Putting gay marriage into perspective

An article in today’s NY Times does a good job of putting the debate on gay marriage into more productive terms, and comes to the same conclusions I do, but gets there by different means.

The writer, Nathaniel Frank, helpfully clarifies that the “for” and “against” sides are talking past each other–the against side pitches its argument in terms of marriage’s social role, the for side in terms of individual rights–and he points out that both aspects are relevant.

My main disagreement with Frank is brought into sharpest relief by this paragraph:

The argument is not so much that individual straight couples are threatened by gay marriage, but that the collective rules that define marriage are being undermined. Instead of feeling part of a greater social project that demands respect, people will feel that breaking their vows offends only their spouse, not the whole community. Knowing that their friends and neighbors no longer hold marriage sacred can make it easier for people to wander.

The problem with Frank’s argument here is that he fails to acknowledge that this dread is ultimately rooted in bigotry: if the “greater social project” is somehow debased by gay marriage, it is because some feel that homosexuality is icky, and do not want to be forced to acknowledge the legitimacy of a gay relationship.

For a long time, I was ambivalent about gay marriage: on the one hand, I was inclined to be tolerant, on the other, the idea inspired cognitive dissonance–it didn’t fit my notion of marriage. Then, about ten years ago, the Economist published a cover story (as they are doing again this week) making the case for gay marriage–“Let them wed” the headline read. And I realized that my objections were hollow.

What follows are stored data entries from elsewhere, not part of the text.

-- ==== Sys2Proof/WellFormed.lean ====
section
/-!
DEFINITION. When a term of the syntax is well formed: line identifiers that can be written in call syntax, frames of
the formats R56 allows, and requests that a host program may make (spec/30_encoding.md R56, R61;
spec/92_eei_decisions.md D19).
-/

namespace Sys2Proof

/-- A character of a word of the call syntax (30_encoding.md R61; DESIGN CHOICE, log 10). -/
def wordChar (c : Char) : Bool := c.isAlphanum || c == '_'

/-- A line identifier that the call syntax can write: a non-empty word (log 10). -/
def LineId.wf (l : LineId) : Bool := !l.name.isEmpty && l.name.all wordChar

/-- A well-formed instruction: every value of every operand is one, but for a line identifier that is no word. -/
def Instr.wf : Instr → Bool
  | .init clk dio _ _ _ => clk.wf && dio.wf
  | .dataWrite | .addrSet _ | .displayCtrl _ | .segmentData _ | .drive _ | .release _ | .setData _ | .wait | .sample
  | .start | .stop | .sendByte _ | .setSegments _ _ _ | .setBrightness _ | .clear | .getSegments | .digitToSegment _
  | .displayInteger _ | .displayTime _ _ => true

/-- The four rows of the table that are wire bytes (30_encoding.md R51-R54). -/
def Instr.isWireByte : Instr → Bool
  | .dataWrite | .addrSet _ | .displayCtrl _ | .segmentData _ => true
  | .drive _ | .release _ | .setData _ | .wait | .sample | .start | .stop | .sendByte _ | .init _ _ _ _ _
  | .setSegments _ _ _ | .setBrightness _ | .clear | .getSegments | .digitToSegment _ | .displayInteger _
  | .displayTime _ _ => false

/-- The public operations of the block (30_encoding.md R61).  The others are internal: "Internal only; the model may
expose them to tests but no host program calls them" (D19). -/
def Instr.hostCallable : Instr → Bool
  | .init _ _ _ _ _ | .setSegments _ _ _ | .setBrightness _ | .clear | .getSegments | .digitToSegment _
  | .displayInteger _ | .displayTime _ _ => true
  | .dataWrite | .addrSet _ | .displayCtrl _ | .segmentData _ | .drive _ | .release _ | .setData _ | .wait | .sample
  | .start | .stop | .sendByte _ => false

/-- A frame of a format R56 allows: the payload of F2 does not reach past position 3 (`0 ≤ n ≤ 4 - aa`). -/
def WireFrame.wf : WireFrame → Bool
  | .dataWrite => true
  | .address aa payload => decide (aa.toNat + payload.length ≤ 4)
  | .control _ => true

end Sys2Proof
end

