-- ==== Sys2Proof/Laws/PerInstr.lean ====
section
/-!
SUPPORT. The family of lemmas made per instruction: `EncodedForm`, the form of each instruction's encoding, one lemma
per constructor of `Instr`.
-/

namespace Sys2Proof.Laws.EncodedForm

/-- An instruction the table gives bits is encoded as a byte that meets its row's mask and match, and every other one
as a line of call syntax that begins with its mnemonic and an opening parenthesis. -/
def Statement (i : Instr) : Prop :=
  match encode i with
  | .command b | .payload b => ∃ mask value, rowBits i = some (mask, value) ∧ b &&& mask = value
  | .line text => rowBits i = none ∧ (mnemonic i ++ ['(']) <+: text
  | .call _ => False

/-- A call as it is written begins with its name and an opening parenthesis. -/
theorem callText_prefix (name : List Char) (args : List (List Char)) : (name ++ ['(']) <+: callText name args :=
  ⟨commaSeparated args ++ [')'], by simp [callText]⟩

theorem dataWrite : Statement .dataWrite := ⟨_, _, rfl, by decide⟩

theorem addrSet (a : BitVec 2) : Statement (.addrSet a) := ⟨_, _, rfl, by revert a; decide⟩

theorem displayCtrl (a : BitVec 3) : Statement (.displayCtrl a) := ⟨_, _, rfl, by revert a; decide⟩

theorem segmentData (a : Byte) : Statement (.segmentData a) := ⟨_, _, rfl, by simp⟩

theorem drive (a : Line) : Statement (.drive a) := ⟨rfl, callText_prefix _ _⟩

theorem release (a : Line) : Statement (.release a) := ⟨rfl, callText_prefix _ _⟩

theorem setData (a : Bool) : Statement (.setData a) := ⟨rfl, callText_prefix _ _⟩

theorem wait : Statement .wait := ⟨rfl, callText_prefix _ _⟩

theorem sample : Statement .sample := ⟨rfl, callText_prefix _ _⟩

theorem start : Statement .start := ⟨rfl, callText_prefix _ _⟩

theorem stop : Statement .stop := ⟨rfl, callText_prefix _ _⟩

theorem sendByte (a : Nat) : Statement (.sendByte a) := ⟨rfl, callText_prefix _ _⟩

theorem init (a : LineId) (b : LineId) (c : Int) (d : Nat) (e : Bool) : Statement (.init a b c d e) := ⟨rfl, callText_prefix _ _⟩

theorem setSegments (a : List Nat) (b : Nat) (c : Int) : Statement (.setSegments a b c) := ⟨rfl, callText_prefix _ _⟩

theorem setBrightness (a : Int) : Statement (.setBrightness a) := ⟨rfl, callText_prefix _ _⟩

theorem clear : Statement .clear := ⟨rfl, callText_prefix _ _⟩

theorem getSegments : Statement .getSegments := ⟨rfl, callText_prefix _ _⟩

theorem digitToSegment (a : Int) : Statement (.digitToSegment a) := ⟨rfl, callText_prefix _ _⟩

theorem displayInteger (a : Int) : Statement (.displayInteger a) := ⟨rfl, callText_prefix _ _⟩

theorem displayTime (a : Int) (b : Int) : Statement (.displayTime a b) := ⟨rfl, callText_prefix _ _⟩

end Sys2Proof.Laws.EncodedForm
end

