/-- An operation keeps the snapshot, or it is an update or `init` and leaves one exactly when it is retained. -/
theorem exec_snap {i : Instr} {s t : State} (h : exec i s = .next t) :
    t.st.snap = s.st.snap ∨
      (isUpdate i = true ∨ ∃ clk dio level delay retain, i = .init clk dio level delay retain) ∧
        t.st.snap.isSome = t.st.retain := by
  cases exec_next_cases h with
  | byte => subst t; exact .inl rfl
  | line => subst t; exact .inl rfl
  | outcome => subst t; exact .inl rfl
  | update payload p hu _ ht =>
    subst ht
    cases hr : s.st.retain with
    | false => exact .inl (by simp [afterUpdate, hr])
    | true => exact .inr ⟨.inl hu, by simp [afterUpdate, afterThreeFrames, afterFrame, hr]⟩
  | brightness => subst t; exact .inl rfl
  | initialised clk dio level delay retain hi _ _ ht =>
    subst ht
    exact .inr ⟨.inr ⟨clk, dio, level, delay, retain, hi⟩, by cases retain <;> rfl⟩

/-- Settles O49: the handle, the control register and the snapshot are each kept, or the operation is one that may write
them. -/
theorem writersOfEachField : Obligations.WritersOfEachField := by
  intro i s t h
  refine ⟨fun notInit => ?_, exec_pending h⟩
  have hhandle : SameHandle s.st t.st := by
    obtain hsame | ⟨clk, dio, level, delay, retain, hi, _⟩ := exec_sameHandle_or_init h
    · exact hsame
    · exact absurd hi (notInit _ _ _ _ _)
  refine ⟨hhandle.clkLine, hhandle.dioLine, hhandle.bitDelay, hhandle.retain, hhandle.initialised, ?_, ?_⟩
  · intro notBrightness
    obtain hctrl | ⟨level, _, hi | ⟨clk, dio, delay, retain, hi⟩⟩ := exec_ctrl h
    · exact hctrl
    · exact absurd hi (notBrightness level)
    · exact absurd hi (notInit _ _ _ _ _)
  · intro notSegments notClear notInteger notTime
    obtain hsnap | ⟨hu | ⟨clk, dio, level, delay, retain, hi⟩, _⟩ := exec_snap h
    · exact hsnap
    · cases i with
      | setSegments segments n p => exact absurd rfl (notSegments segments n p)
      | clear => exact absurd rfl notClear
      | displayInteger x => exact absurd rfl (notInteger x)
      | displayTime a b => exact absurd rfl (notTime a b)
      | _ => cases hu
    · exact absurd hi (notInit _ _ _ _ _)

/-- No operation clears the hard-wired bit of the control register (10_state.md R21). -/
theorem exec_enabled {i : Instr} {s t : State} (hs : s.st.ctrl.getLsbD 3 = true) (h : exec i s = .next t) :
    t.st.ctrl.getLsbD 3 = true := by
  obtain hctrl | ⟨level, hctrl, _⟩ := exec_ctrl h
  · rw [hctrl, hs]
  · rw [hctrl, ctrlOfLevel_enabled]

/-- A control register with its hard-wired bit set is in `0x8`..`0xF` (10_state.md R21). -/
theorem eight_le_of_enabled {c : BitVec 4} (h : c.getLsbD 3 = true) : 0x8#4 ≤ c := by
  revert c
  decide

/-- A completed `setBrightness` is one write of the control register (41_command_protocol.md R84). -/
theorem exec_setBrightness {level : Int} {s : State} (hs : s.st.initialised = true) :
    exec (.setBrightness level) s =
      .next (conclude (.done .unit) { s with st := { s.st with ctrl := ctrlOfLevel level } }) :=
  congrArg Host.Outcome.next (requireInit_of_initialised hs)

/-- `setBrightness` uses its level modulo 8 only (10_state.md R21, R22). -/
theorem exec_setBrightness_congr {level level' : Int} (h : level % 8 = level' % 8) (s : State) :
    exec (.setBrightness level) s = exec (.setBrightness level') s := by
  have hctrl : ctrlOfLevel level = ctrlOfLevel level' := by rw [ctrlOfLevel, ctrlOfLevel, levelField, levelField, h]
  simp only [exec, execSetBrightness, hctrl]

/-- A completed first `init` writes what `initialise` says (41_command_protocol.md R87). -/
theorem exec_init {clk dio : LineId} {level : Int} {delay : Nat} {retain : Bool} {s : State}
    (hs : s.st.initialised = false) (hne : clk ≠ dio) :
    exec (.init clk dio level delay retain) s =
      .next (conclude (.done .unit) (initialise clk dio level delay retain s)) := by
  simp [exec, execInit, hs, hne]

/-- Settles O37: every write of the control register is `ctrlOfLevel` of a level, whose bit 3 is set and which depends on
the level modulo 8 only. -/
theorem displayStaysEnabled : Obligations.DisplayStaysEnabled := by
  refine ⟨fun i s t h hs => exec_enabled hs h, ?_, ?_, fun s => exec_setBrightness_congr (by decide) s⟩
  · intro level s hs
    exact ⟨_, exec_setBrightness hs, eight_le_of_enabled (ctrlOfLevel_enabled level)⟩
  · intro clk dio level delay retain s hs hne
    exact ⟨_, exec_init hs hne, eight_le_of_enabled (ctrlOfLevel_enabled level)⟩

/-! ## The invariant (10_state.md R21, R24; 00_scope.md R8; 42_digit_encoding.md R88) -/

/-- A completed first `init` on two lines keeps the invariant: it names the two lines and makes a snapshot exactly when
one is retained. -/
theorem inv_initialise {clk dio : LineId} (hne : clk ≠ dio) (level : Int) (delay : Nat) (retain : Bool) {s : State}
    (hs : Inv s) : Inv (conclude (.done .unit) (initialise clk dio level delay retain s)) where
  enabled := ctrlOfLevel_enabled level
  twoLines := fun _ => hne
  snapshot := by cases retain <;> rfl
  table := hs.table
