-- ==== Sys2Proof/Word.lean ====
section
/-! DEFINITION. The word types of 00_scope.md R6: a byte is 8 bits, every value is unsigned, bit 0 is the
least significant bit. -/

namespace Sys2Proof

/-- A byte: 8 bits (00_scope.md R6). -/
abbrev Byte := BitVec 8

/-- A 16-bit word: tick counts, microseconds, the junk counter, checksums. -/
abbrev Half := BitVec 16

end Sys2Proof
end

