-- ==== Sys2Proof/Machine/ResetPort.lean ====
section
/-! DEFINITION. The operations of format R: RST and NORST (70_reset_and_hazards.md R130 to R133). -/

namespace Sys2Proof.Machine

/-- RST (70_reset_and_hazards.md R130): every buffer byte and every register 0, the outputs idle (R131, R133).
The parameters are fixed per block and what the environment will put on the pins is not the block's (R142). -/
def execRst (s : State) : Host.Outcome State Fault Refusal :=
  .next { State.resetWith s.cfg with inputs := s.inputs }

/-- NORST: no reset this cycle; nothing changes (30_encoding.md R52). -/
def execNorst (s : State) : Host.Outcome State Fault Refusal := .next s

end Sys2Proof.Machine
end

4 thoughts on “Putting gay marriage into perspective”

  1. You know, I think the real answer is for the state to stop “sanctifying” marriages of any sort. The state should issue Civil Union Certificates to couples who seek legal recognition of their relationship. If they also want to get married in a church and have it all sanctified, they can.

    But the compromise solution I keep hearing proposed where one group of people are “married” while another group has a “civil union” smacks of separate-but-equal.

    If we think marriage is so sacred, then it should stay where it belongs — in the church. If we think civil unions are good enough for one group of people, then they’re good enough for everyone.

  2. That’s exactly how I feel, and I suspect that’s where we’re going to end up, sooner or later.

    Either that, or this country will turn into a theocracy.

  3. Adam,

    I would go one step further. I would look for ways to strengthen the churches role in marriage while eliminating the legal bonds of marriage or civil union. It seems with the inordinate amounts of money spent in the legal system to dissolve these marriages after they fail combined with the ‘marriage penalty’ concepts, the legal ramifications of marriage are far more negative than the perceived positives of marriage. To me, I see no reason, if my current marriage were to fail, to ever consider the bonds of marriage again. It costs too much for divorce, it costs more to stay married, and there is no real benifit to the legal acknowledgement of marriage. If marriage were maintained as a religious sacrement and ceremony, both the negative aspects and the choice of what kinds of relationships (gay, straight, polyamorous, etc) that would be sanctified by marriage would be up to the many and varied religious instutions of this country. The only ones hurt by this change would be the lawyers. ;)

    Just thought I would chime in on this.

    Matt

  4. Matt:

    1. Divorce is only expensive if it’s contentious, and if it’s contentious, then I suspect it would be even more expensive if there weren’t a legal framework for working it out. I’ve been through an amicable divorce, and the total legal costs were (I think) less than $400 (split between two people). There were a lot of other costs, of course, but those would have been identical regardless.

    2. The “marriage penalty” is a highly contentious and debatable issue. There’s plenty of evidence that there’s a marriage bonus, in fact.

    3. There are a number of legal ramifications to marriage that we’d be poorer off without. Spouses effectively have power-of-attorney for each other; spouses cannot be forced to testify against each other in court, and so on. A friend’s mom was denied access to her longtime boyfriend when he was hospitalized.

    4. If marriage were made a strictly religious affair, I would be excluded from being married because I am strictly agnostic. Obviously I can’t condone that.